Historic house in Indiana, United States

John Work House and Mill Site is a site listed on the National Register of Historic Places in Indiana just outside Charlestown, owned by the Lincoln Heritage Council, (Scouting America), as part of the Tunnel Mill Scout Reservation. For a century, it was an active gristmill until technology made it obsolete, and arson destroyed much of it. Prominent features around the site are Fourteen Mile Creek and the Devil's Backbone. The land is now used by Scouting America for camping activities such as National Youth Leadership Training and a Webelos Camp. In 2010, part of the Tunnel Mill camp was leased to a private company for the purpose of restoring the Historic John Work House for use as a living history center. In order to prevent vandalism and amateur ghost hunters from further damaging the building, security guards patrol the property each night.

==Mill days==
The house was built in 1811. John Work (b. December 9, 1760) used virgin poplar forest to make 4 in by 8 in boards. It was originally two story/six room house with chimney for each room that if built today would cost several million dollars.
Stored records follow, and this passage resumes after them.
/-! ## Encodings -/

/-- R91 to R97: one word of every format, written out from the spec's bit layouts, decodes to its
operation with its operands. -/
def Obligations.HostWordsDecodeAsLaidOut : Prop :=
  decodeHost 0x1206D407 {} = .ok (.reinit 7 2 212 6)
  ∧ decodeHost 0x13FF001F {} = .ok (.reinit 31 3 0 255)
  ∧ decodeHost 0x20000000 {} = .ok .pktrdy
  ∧ decodeHost 0x30000000 {} = .ok .cantx
  ∧ decodeHost 0x40000702 { bytes := [0x11, 0x22] } = .ok (.txbegin 7 2 [0x11, 0x22])
  ∧ decodeHost 0x50000000 { words := [600] } = .ok (.sleep 600)
  ∧ decodeHost 0x60000000 {} = .ok .woke
  ∧ decodeHost 0x70000001 {} = .ok (.setbrk true)
  ∧ decodeHost 0x80000000 {} = .ok .rdhdr
  ∧ decodeHost 0x90000000 {} = .ok .rdlen
  ∧ decodeHost 0xA0000002 {} = .ok (.rddata 2)
  ∧ decodeHost 0xB0000000 {} = .ok .rdrssi
  ∧ decodeHost 0xC0000000 {} = .ok .rdflags
  ∧ decodeHost 0xD0000001 {} = .ok (.reservedOpD 1)
  ∧ decodeDevice DeviceWords.default 0x82DF = some (.setMode true false true)
  ∧ decodeDevice DeviceWords.default 0xE296 = some (.wakeTimer 150 2)

/-- R102, R182: the events of a status word, in the order a service handles them. -/
def Obligations.StatusWordEventsInOrder : Prop :=
  ∀ (w : Half) (b : Byte) (c : FifoCase),
    (w.getLsbD 14 = true → statusEvents w b c = [.evPor w])
    ∧ (w.getLsbD 14 = false → w.getLsbD 13 = true →
        statusEvents w b c = .evOvf w :: (if w.getLsbD 12 then [.evWake w] else []))
    ∧ (w.getLsbD 14 = false → w.getLsbD 13 = false → w.getLsbD 15 = true →
        statusEvents w b c
          = (match c with
              | .rx => Instr.evFifoRx w b
              | .tx => .evFifoTx w
              | .ignored => .evFifoIgn w) :: (if w.getLsbD 12 then [.evWake w] else []))
    ∧ (w.getLsbD 14 = false → w.getLsbD 13 = false → w.getLsbD 15 = false →
        statusEvents w b c = if w.getLsbD 12 then [.evWake w] else [.evNone w])

/-- Decode of encode is the instruction, for every well-formed instruction and every value of its
operands; a status word gives its events in the case of R186 that selects them. The device words are those of
the opcode table. -/
def Obligations.DecodeOfEncodeIsTheInstruction : Prop :=
  ∀ i : Instr, i.wf = true →
    match encode i with
    | .host h d => decodeHost h d = .ok i
    | .irq w b => ∃ c : FifoCase, i ∈ statusEvents w b c
    | .bus w => decodeDevice DeviceWords.default w = some i

/-- Encode of decode is the word: no two words of a port share a meaning and no bit is dropped, for the
device port whatever the instance's words are. Only the data phase sent with a reserved opcode is not part of
the instruction. Three choices of the model bear on it: the form of an instance's device words (log 7, DESIGN
CHOICE), a data phase refused where the operation has none (log 17, DEDUCED), and the order in which the
device words are tested, the reset word before the wake timer (log 22, DESIGN CHOICE). -/
def Obligations.EncodeOfDecodeIsTheWord : Prop :=
  (∀ (h : Word) (d : DataPhase) (i : Instr), decodeHost h d = .ok i →
      i.wf = true ∧ ∃ d', encode i = .host h d' ∧ (d' = d ∨ reservedOpcode (opField h)))
  ∧ (∀ (dw : DeviceWords) (w : Half) (i : Instr), decodeDevice dw w = some i → encodeWith dw i = .bus w)
  ∧ (∀ (w : Half) (i : Instr), decodeDevice DeviceWords.default w = some i → i.wf = true)
  ∧ (∀ (w : Half) (b : Byte) (c : FifoCase) (i : Instr), i ∈ statusEvents w b c →
      i.wf = true ∧ ∃ b', encode i = .irq w b')

/-- R98, R318: a host command word is refused for a reserved field that is not zero, and else for a data
phase that is not its operation's, and for nothing else; a reserved opcode decodes to its own
instruction. -/
def Obligations.RefusedEncodingsByCause : Prop :=
  ∀ (h : Word) (d : DataPhase),
    (reservedOpcode (opField h) → ∃ i, decodeHost h d = .ok i
      ∧ (∀ s, exec i s = .next { s with refusedMark := some .rsvOpcode }))
    ∧ (¬ reservedOpcode (opField h) → h &&& reservedBits (opField h) ≠ 0 →
        decodeHost h d = .error .rsvField)
    ∧ (¬ reservedOpcode (opField h) → h &&& reservedBits (opField h) = 0 → ¬ dataPhaseFits h d →
        decodeHost h d = .error .dataPhase)
    ∧ (¬ reservedOpcode (opField h) → h &&& reservedBits (opField h) = 0 → dataPhaseFits h d →
        ∃ i, decodeHost h d = .ok i)

/-! ## Steps -/

/-- R130: a step whose next agent is the HOST takes the command off the port, and is the decoded
operation's execution, or the refusal of its encoding. -/
def Obligations.StepRunsTheDecodedHostOperation : Prop :=
  ∀ (s : State) (h : Word) (d : DataPhase) (rest : List Input),
    final s → s.inputs = .host h d :: rest →
    (∀ i, decodeHost h d = .ok i → step s = exec i { s with inputs := rest })
    ∧ (∀ c, decodeHost h d = .error c →
        step s = .next { s with inputs := rest, refusedMark := some c })

/-- R181, R182: a step whose next agent is the ISR logs `STATUS`, then `FIFO_READ` in the receive case
alone, and then, once `INIT` is set, executes the events of the status word one after the other, each in
the state the one before it left. -/
def Obligations.StepRunsTheService : Prop :=
  (∀ s : State, execAll [] s = .next s)
  ∧ (∀ (i : Instr) (rest : List Instr) (s t : State), exec i s = .next t →
    execAll (i :: rest) s = execAll rest t)
  ∧ (∀ (i : Instr) (rest : List Instr) (s : State), (∀ t, exec i s ≠ .next t) →
    execAll (i :: rest) s = exec i s)
  ∧ ∀ (s : State) (w : Half) (b : Byte) (rest : List Input),
    final s → s.inputs = .irq w b :: rest →
    (s.init = false →
      step s = .next { s with inputs := rest, busLog := s.busLog ++ [.status w] })
    ∧ (s.init = true → s.radio = .receiving → s.frameReady = false → w.extractLsb' 13 3 = 0b100 →
        step s = execAll (statusEvents w b .rx)
          { s with inputs := rest, busLog := s.busLog ++ [.status w, .fifoRead b] })
    ∧ (s.init = true → s.radio = .receiving → s.frameReady = false → w.extractLsb' 13 3 ≠ 0b100 →
        step s = execAll (statusEvents w b .rx)
          { s with inputs := rest, busLog := s.busLog ++ [.status w] })
    ∧ (s.init = true → s.radio.isTx = true →
        step s = execAll (statusEvents w b .tx)
          { s with inputs := rest, busLog := s.busLog ++ [.status w] })
    ∧ (s.init = true → (s.radio = .idle ∨ (s.radio = .receiving ∧ s.frameReady = true)) →
        step s = execAll (statusEvents w b .ignored)
          { s with inputs := rest, busLog := s.busLog ++ [.status w] })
In 1814 John Work (1760–1834) decided to build a new gristmill, to replace the one he had bought in 1804 from the brothers John and James Bates, for which he paid $10 an acre 100 acre, but needed repair. It was near the only road leading from Charlestown and New Washington to the growing Madison. Spotting where Fourteen Mile Creek made a S-curve around a limestone ridge and then dropped drastically, five miles (8 km) upcreek from the Ohio River, he decided to create a tunnel through a spur of a hill to act as a mill race, which would mean a better source of water to power his mill. The race was completed in 1816, and the mill itself in 1818. A total of 650 lb of powder made from saltpeter was used for the tunneling. The total cost was estimated at $3,300. The race was 6 ft deep and 5 ft wide; a 200 lb man reportedly rode through it on opening day. A dam was later built for better year around use. Work would be credited for building three more mills upstream.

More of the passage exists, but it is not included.